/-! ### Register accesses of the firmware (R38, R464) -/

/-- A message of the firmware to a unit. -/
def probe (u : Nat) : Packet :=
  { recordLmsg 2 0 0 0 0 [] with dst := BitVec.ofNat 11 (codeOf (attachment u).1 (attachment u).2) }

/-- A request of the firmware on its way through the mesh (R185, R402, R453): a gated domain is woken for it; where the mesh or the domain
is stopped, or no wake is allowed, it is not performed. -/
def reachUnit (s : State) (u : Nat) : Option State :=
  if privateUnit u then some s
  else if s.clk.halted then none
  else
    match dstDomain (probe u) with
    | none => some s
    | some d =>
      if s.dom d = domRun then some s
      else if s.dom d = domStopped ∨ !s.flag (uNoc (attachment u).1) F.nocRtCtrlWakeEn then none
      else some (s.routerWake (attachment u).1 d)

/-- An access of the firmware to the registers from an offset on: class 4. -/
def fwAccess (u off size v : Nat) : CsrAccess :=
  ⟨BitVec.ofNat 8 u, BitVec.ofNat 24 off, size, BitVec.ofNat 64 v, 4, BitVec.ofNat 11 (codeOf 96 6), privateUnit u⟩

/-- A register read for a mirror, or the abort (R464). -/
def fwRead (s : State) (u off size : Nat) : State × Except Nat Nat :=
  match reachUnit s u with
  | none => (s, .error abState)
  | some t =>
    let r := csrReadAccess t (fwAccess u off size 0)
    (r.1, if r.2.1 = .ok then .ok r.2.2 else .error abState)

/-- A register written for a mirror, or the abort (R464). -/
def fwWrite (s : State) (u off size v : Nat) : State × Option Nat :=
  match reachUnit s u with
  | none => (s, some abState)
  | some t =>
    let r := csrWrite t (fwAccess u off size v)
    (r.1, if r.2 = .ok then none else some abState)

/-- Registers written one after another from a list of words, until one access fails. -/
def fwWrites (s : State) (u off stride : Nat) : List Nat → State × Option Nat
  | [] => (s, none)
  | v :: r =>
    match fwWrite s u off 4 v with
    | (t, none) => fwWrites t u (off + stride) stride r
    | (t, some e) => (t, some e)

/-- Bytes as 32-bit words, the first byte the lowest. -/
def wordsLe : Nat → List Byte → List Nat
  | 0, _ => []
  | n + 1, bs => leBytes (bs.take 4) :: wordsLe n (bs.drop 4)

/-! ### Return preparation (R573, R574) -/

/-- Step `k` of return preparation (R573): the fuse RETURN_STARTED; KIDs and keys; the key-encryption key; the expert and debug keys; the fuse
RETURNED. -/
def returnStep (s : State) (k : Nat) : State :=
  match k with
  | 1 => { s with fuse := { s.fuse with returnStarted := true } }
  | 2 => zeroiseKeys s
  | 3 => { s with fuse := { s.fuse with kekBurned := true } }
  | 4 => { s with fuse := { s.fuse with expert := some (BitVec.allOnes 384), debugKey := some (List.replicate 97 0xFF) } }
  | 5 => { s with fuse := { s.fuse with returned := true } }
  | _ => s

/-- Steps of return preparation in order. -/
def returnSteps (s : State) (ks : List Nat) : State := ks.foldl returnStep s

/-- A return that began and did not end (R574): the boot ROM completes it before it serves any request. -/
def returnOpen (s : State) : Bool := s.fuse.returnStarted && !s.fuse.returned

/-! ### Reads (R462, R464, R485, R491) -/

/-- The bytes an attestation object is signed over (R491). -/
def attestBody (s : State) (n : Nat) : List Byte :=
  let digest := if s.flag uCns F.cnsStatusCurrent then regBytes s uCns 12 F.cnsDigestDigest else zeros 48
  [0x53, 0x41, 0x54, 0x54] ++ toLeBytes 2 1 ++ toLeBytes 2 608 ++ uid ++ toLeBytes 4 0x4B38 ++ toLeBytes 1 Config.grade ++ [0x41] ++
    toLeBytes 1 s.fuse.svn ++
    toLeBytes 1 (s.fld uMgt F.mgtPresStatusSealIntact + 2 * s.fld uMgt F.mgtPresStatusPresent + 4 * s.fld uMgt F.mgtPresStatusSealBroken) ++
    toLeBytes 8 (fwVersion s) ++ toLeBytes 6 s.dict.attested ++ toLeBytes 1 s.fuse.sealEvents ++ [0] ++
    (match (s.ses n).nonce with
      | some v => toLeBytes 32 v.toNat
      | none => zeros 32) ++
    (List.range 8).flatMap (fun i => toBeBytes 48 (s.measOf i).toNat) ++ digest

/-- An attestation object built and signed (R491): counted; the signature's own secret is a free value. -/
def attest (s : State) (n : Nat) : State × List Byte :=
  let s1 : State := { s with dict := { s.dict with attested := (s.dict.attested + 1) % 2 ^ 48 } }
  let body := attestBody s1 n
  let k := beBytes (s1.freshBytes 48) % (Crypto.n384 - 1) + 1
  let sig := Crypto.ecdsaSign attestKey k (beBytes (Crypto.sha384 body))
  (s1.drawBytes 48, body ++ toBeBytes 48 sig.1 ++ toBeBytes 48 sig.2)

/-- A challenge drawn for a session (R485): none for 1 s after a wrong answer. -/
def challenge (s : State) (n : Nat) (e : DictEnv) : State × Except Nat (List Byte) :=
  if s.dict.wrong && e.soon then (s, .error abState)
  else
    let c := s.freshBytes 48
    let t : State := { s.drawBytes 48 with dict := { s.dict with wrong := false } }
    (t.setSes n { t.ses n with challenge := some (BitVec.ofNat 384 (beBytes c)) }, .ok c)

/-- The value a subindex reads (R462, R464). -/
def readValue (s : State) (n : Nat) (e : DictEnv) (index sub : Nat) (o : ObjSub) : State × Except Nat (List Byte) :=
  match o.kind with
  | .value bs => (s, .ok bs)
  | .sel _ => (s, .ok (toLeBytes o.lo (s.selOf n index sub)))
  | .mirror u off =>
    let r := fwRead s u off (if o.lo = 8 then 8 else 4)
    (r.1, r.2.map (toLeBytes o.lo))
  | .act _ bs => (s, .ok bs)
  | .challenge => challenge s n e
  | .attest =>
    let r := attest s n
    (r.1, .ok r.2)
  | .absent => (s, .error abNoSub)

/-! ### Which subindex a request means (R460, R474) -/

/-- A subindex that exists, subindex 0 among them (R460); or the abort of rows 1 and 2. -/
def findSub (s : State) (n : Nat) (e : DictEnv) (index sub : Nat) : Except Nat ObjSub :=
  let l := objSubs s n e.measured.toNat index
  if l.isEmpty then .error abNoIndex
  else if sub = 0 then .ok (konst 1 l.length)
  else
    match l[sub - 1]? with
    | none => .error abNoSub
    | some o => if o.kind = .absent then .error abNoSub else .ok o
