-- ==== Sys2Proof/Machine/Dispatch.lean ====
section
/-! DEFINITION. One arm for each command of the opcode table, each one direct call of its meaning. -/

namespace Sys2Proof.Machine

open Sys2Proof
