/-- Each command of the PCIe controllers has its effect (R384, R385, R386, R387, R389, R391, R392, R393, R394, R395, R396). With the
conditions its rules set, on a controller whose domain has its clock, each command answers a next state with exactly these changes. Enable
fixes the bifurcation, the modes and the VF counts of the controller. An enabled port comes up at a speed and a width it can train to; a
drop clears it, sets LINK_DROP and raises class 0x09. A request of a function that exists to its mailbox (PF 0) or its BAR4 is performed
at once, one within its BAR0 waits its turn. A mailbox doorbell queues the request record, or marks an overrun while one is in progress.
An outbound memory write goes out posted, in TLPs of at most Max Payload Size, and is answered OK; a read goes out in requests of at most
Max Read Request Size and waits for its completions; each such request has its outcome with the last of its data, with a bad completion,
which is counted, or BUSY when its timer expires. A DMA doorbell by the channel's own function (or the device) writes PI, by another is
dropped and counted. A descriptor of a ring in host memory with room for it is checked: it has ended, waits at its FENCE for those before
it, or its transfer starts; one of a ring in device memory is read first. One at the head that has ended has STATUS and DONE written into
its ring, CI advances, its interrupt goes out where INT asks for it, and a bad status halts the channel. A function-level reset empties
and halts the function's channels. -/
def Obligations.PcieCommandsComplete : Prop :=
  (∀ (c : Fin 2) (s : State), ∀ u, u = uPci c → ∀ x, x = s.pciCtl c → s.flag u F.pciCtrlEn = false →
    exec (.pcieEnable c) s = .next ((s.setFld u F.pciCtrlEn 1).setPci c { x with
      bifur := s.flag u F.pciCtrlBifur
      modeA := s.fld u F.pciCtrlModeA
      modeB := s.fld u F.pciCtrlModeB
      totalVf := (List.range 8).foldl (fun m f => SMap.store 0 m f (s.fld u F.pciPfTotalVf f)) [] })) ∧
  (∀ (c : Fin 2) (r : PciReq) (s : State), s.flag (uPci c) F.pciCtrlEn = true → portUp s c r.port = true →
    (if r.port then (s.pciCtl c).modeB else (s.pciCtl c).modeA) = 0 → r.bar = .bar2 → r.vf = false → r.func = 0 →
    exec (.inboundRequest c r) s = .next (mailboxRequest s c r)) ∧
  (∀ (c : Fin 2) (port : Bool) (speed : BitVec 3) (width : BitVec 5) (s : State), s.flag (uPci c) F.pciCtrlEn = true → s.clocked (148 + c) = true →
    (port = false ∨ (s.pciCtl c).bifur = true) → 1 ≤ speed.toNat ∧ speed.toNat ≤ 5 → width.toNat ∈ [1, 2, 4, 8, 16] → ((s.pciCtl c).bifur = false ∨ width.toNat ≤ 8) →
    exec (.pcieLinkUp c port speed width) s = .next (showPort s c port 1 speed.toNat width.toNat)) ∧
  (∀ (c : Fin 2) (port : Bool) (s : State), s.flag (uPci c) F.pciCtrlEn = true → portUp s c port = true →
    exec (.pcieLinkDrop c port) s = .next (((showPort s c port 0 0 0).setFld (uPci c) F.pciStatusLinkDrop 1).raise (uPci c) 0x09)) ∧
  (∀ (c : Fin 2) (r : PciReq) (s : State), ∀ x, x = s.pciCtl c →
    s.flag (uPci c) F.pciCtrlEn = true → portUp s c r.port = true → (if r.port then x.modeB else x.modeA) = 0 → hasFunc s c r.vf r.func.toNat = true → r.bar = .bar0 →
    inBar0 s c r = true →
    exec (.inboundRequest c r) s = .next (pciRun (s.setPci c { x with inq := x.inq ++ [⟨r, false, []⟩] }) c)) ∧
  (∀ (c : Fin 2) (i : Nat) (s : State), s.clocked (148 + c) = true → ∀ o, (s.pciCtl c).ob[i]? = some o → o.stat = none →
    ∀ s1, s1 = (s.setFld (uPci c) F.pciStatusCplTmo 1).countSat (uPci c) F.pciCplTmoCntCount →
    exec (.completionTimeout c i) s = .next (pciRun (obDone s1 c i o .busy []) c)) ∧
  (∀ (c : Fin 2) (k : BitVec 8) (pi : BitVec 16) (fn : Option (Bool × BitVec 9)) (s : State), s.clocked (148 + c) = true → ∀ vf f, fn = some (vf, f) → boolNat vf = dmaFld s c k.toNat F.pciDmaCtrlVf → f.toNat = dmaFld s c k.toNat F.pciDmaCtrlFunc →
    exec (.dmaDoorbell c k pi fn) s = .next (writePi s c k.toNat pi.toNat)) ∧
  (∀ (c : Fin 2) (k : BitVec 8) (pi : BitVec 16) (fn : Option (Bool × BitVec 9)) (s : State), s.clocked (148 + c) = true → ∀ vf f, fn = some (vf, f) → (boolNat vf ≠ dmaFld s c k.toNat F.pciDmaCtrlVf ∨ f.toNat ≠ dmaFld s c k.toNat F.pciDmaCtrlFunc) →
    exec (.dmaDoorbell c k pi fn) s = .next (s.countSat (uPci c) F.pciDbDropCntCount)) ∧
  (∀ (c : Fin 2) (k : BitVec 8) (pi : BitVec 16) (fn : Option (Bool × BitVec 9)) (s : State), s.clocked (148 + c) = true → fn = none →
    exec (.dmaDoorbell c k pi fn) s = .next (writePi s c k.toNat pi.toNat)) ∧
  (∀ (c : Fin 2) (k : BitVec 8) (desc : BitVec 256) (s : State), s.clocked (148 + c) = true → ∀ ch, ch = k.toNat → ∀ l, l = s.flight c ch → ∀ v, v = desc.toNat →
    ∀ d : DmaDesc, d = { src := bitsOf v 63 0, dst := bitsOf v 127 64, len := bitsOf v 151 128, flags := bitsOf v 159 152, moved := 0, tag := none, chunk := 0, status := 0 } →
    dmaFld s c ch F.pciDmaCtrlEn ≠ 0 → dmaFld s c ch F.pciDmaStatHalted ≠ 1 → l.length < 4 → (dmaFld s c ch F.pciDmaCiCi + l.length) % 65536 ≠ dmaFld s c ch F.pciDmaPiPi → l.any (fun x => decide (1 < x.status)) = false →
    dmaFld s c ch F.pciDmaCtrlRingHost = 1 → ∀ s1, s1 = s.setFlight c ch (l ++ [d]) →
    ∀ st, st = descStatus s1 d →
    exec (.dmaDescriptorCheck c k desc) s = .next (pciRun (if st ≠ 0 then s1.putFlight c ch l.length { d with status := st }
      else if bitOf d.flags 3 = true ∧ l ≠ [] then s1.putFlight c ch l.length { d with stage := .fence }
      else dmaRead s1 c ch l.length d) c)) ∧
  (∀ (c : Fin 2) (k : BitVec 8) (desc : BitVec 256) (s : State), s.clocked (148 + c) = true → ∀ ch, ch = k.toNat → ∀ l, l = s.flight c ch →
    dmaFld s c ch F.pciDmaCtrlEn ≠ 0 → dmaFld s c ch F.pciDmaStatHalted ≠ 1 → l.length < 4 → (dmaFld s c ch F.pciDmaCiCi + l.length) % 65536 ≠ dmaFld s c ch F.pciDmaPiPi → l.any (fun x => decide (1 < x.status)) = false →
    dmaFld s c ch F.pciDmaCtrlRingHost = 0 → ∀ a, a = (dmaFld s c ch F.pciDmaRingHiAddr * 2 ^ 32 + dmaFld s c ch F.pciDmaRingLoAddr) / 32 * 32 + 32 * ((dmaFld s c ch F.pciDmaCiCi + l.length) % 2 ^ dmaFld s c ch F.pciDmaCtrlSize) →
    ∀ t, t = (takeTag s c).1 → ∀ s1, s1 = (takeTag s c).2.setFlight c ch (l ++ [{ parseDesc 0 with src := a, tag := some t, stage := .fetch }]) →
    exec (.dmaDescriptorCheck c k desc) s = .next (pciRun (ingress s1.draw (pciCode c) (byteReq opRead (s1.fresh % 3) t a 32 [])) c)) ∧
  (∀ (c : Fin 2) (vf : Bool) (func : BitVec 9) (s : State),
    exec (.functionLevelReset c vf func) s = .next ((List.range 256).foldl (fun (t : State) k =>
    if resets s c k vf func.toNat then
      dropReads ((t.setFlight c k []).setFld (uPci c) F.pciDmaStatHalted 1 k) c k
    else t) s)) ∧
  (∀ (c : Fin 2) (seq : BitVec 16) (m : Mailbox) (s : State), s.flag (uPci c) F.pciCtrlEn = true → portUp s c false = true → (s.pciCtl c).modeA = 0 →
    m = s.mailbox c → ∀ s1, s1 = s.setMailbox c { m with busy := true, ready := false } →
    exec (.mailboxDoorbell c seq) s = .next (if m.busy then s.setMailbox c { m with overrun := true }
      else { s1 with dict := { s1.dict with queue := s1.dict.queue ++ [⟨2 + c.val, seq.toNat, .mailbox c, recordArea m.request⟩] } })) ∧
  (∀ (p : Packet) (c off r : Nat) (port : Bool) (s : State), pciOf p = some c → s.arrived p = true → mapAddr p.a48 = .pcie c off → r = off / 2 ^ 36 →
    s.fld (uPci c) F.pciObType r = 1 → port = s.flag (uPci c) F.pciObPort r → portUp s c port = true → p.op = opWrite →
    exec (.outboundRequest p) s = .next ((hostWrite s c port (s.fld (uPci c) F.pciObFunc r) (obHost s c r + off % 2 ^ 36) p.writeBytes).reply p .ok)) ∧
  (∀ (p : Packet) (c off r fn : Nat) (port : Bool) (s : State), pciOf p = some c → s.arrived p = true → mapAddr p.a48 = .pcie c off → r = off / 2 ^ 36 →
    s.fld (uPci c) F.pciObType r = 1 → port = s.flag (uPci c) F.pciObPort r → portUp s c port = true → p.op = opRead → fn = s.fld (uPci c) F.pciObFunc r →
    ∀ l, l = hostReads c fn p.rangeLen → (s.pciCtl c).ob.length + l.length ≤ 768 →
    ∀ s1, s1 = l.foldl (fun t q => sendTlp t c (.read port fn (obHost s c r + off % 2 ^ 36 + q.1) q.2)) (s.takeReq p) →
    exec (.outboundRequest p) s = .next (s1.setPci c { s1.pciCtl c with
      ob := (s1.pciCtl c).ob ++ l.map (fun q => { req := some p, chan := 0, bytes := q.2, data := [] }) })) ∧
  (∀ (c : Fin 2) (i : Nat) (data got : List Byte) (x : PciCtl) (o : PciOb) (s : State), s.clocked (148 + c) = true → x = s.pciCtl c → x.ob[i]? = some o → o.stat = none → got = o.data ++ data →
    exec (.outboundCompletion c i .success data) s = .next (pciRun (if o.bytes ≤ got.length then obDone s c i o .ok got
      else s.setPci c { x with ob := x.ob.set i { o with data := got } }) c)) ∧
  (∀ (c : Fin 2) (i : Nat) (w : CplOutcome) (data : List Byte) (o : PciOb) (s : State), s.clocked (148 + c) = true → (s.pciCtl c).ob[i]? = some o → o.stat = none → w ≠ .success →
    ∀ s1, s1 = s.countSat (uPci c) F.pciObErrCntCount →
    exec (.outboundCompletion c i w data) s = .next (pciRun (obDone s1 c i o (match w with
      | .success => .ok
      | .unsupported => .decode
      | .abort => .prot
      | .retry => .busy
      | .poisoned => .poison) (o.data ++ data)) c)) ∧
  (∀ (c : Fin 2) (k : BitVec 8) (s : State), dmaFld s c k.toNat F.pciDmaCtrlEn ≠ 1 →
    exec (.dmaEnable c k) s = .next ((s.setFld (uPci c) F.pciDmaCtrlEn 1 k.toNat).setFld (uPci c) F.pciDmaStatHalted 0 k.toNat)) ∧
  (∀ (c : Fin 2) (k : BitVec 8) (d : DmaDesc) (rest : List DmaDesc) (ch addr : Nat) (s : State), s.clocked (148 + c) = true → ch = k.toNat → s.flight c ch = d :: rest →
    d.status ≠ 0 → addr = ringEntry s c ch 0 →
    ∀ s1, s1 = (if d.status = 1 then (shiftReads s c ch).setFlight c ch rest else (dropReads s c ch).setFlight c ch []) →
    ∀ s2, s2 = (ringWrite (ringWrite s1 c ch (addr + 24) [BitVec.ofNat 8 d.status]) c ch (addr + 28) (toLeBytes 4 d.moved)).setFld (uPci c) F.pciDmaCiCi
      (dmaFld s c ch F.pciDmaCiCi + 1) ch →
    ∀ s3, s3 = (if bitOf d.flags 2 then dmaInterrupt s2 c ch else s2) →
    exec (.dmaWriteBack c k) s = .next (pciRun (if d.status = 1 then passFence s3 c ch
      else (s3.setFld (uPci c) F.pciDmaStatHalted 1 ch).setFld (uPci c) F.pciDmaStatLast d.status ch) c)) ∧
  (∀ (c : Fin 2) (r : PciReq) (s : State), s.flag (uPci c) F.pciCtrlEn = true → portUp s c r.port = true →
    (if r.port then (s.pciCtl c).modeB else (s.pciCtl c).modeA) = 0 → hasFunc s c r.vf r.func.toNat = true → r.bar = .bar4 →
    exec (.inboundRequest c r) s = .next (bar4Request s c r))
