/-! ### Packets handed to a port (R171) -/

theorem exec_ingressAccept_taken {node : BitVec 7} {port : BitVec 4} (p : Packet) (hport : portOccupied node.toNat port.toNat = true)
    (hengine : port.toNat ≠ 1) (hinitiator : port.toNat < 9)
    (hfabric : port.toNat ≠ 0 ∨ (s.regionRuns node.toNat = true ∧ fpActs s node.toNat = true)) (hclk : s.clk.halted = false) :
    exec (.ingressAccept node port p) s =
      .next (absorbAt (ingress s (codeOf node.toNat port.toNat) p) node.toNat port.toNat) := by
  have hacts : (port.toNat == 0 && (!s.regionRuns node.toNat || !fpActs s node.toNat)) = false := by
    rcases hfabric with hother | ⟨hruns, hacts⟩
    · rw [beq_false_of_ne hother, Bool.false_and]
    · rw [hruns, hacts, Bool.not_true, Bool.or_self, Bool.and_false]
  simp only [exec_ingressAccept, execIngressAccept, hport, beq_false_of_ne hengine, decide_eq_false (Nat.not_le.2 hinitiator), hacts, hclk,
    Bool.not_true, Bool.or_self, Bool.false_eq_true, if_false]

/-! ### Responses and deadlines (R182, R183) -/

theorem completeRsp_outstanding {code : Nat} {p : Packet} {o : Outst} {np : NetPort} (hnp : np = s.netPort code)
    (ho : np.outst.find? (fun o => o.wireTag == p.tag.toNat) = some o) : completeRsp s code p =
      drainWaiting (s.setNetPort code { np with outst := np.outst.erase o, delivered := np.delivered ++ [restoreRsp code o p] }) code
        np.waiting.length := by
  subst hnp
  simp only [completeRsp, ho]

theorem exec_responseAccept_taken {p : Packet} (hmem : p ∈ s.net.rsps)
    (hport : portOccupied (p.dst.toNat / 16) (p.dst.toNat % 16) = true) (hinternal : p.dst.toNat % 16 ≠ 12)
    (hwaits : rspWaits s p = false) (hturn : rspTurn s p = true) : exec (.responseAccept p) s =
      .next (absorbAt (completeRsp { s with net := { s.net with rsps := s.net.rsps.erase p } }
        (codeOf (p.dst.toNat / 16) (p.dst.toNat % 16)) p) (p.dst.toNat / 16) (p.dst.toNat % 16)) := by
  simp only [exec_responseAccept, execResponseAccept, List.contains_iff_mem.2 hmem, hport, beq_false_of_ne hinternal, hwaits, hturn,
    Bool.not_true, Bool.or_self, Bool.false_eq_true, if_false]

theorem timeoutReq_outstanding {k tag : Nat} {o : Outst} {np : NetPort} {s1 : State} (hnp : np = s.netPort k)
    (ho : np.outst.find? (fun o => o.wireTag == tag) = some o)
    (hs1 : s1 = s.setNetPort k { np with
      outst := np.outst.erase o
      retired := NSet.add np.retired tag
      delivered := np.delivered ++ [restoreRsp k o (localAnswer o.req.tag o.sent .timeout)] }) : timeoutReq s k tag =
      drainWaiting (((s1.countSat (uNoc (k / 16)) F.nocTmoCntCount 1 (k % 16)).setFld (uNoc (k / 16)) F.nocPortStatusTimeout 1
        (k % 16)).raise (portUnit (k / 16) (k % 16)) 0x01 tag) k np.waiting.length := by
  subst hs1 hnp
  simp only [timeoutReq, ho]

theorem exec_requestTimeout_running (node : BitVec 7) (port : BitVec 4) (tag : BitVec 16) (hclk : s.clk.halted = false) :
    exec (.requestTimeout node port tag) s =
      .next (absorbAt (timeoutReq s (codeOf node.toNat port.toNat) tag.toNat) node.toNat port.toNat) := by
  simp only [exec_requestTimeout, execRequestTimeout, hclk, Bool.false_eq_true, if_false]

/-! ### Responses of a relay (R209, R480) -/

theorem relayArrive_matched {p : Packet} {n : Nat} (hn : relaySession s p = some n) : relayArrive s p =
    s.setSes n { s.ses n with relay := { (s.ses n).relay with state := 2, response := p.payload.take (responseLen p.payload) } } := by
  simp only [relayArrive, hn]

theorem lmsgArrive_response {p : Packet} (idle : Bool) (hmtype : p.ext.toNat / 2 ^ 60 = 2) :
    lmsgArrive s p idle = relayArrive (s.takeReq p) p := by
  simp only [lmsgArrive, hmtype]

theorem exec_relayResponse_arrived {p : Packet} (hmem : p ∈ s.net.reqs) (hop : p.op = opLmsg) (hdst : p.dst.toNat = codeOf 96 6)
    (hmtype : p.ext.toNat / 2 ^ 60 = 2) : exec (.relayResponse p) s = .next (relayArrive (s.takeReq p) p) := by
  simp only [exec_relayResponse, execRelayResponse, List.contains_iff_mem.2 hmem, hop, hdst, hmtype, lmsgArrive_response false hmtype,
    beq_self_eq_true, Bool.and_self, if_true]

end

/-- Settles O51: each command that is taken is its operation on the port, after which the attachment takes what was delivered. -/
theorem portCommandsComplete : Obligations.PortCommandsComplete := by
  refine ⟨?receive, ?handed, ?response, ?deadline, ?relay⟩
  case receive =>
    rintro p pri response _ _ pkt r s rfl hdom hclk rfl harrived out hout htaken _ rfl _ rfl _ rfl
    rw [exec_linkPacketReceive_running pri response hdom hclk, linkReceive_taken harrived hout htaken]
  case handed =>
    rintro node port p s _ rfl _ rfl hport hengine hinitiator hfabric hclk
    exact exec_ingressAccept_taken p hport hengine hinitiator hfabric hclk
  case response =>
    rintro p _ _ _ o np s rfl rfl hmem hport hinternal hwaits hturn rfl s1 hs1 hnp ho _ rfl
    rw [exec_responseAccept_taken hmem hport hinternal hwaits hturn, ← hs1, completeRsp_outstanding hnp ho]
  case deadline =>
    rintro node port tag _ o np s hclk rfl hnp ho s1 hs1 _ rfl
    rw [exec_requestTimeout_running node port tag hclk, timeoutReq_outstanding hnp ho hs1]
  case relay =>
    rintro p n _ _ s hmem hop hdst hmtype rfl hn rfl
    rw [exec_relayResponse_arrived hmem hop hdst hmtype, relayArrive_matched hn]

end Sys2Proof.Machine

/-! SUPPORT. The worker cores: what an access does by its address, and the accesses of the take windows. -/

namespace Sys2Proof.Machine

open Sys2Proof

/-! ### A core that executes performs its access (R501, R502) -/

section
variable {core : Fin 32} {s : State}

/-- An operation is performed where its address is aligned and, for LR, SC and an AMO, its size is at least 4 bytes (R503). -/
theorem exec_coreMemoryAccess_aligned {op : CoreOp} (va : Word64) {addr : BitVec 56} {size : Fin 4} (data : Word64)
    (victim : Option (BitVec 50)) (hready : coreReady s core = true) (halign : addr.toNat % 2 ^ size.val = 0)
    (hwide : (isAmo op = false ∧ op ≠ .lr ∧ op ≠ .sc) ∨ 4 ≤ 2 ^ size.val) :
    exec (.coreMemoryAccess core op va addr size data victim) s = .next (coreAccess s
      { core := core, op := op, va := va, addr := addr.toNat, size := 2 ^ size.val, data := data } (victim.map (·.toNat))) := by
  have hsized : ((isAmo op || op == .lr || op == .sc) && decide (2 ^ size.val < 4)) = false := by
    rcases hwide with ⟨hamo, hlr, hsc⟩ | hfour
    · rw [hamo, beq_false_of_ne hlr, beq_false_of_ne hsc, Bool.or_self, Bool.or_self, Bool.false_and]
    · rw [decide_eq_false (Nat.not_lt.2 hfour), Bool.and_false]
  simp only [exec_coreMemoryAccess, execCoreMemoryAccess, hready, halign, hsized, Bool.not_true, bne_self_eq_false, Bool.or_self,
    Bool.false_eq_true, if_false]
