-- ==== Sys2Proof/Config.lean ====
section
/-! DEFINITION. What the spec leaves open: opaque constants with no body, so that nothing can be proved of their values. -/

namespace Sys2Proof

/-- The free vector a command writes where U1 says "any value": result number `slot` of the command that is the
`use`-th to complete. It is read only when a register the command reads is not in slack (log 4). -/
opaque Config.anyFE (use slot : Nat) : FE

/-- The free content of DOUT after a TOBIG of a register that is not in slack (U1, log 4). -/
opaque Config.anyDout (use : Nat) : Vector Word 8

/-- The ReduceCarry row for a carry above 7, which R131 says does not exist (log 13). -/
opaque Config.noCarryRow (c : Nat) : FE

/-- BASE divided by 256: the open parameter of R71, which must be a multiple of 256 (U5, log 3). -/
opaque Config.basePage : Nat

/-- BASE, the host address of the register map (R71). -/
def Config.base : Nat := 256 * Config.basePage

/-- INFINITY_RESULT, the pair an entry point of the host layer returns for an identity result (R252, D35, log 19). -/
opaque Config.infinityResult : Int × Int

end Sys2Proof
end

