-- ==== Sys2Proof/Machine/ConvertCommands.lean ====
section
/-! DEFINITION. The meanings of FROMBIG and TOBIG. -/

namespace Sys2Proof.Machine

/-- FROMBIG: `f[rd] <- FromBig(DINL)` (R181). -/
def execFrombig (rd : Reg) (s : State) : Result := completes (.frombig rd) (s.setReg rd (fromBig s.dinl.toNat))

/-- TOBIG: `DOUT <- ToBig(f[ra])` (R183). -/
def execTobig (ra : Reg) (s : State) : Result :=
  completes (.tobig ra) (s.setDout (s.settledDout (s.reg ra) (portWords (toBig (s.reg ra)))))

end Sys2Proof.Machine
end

※

Word for word, reproduce the listing above from its start up to and including the line that has "if s.dom d = domRun then some s". Give only those lines.

/-! ### Register accesses of the firmware (R38, R464) -/

/-- A message of the firmware to a unit. -/
def probe (u : Nat) : Packet :=
  { recordLmsg 2 0 0 0 0 [] with dst := BitVec.ofNat 11 (codeOf (attachment u).1 (attachment u).2) }

/-- A request of the firmware on its way through the mesh (R185, R402, R453): a gated domain is woken for it; where the mesh or the domain
is stopped, or no wake is allowed, it is not performed. -/
def reachUnit (s : State) (u : Nat) : Option State :=
  if privateUnit u then some s
  else if s.clk.halted then none
  else
    match dstDomain (probe u) with
    | none => some s
    | some d =>
      if s.dom d = domRun then some s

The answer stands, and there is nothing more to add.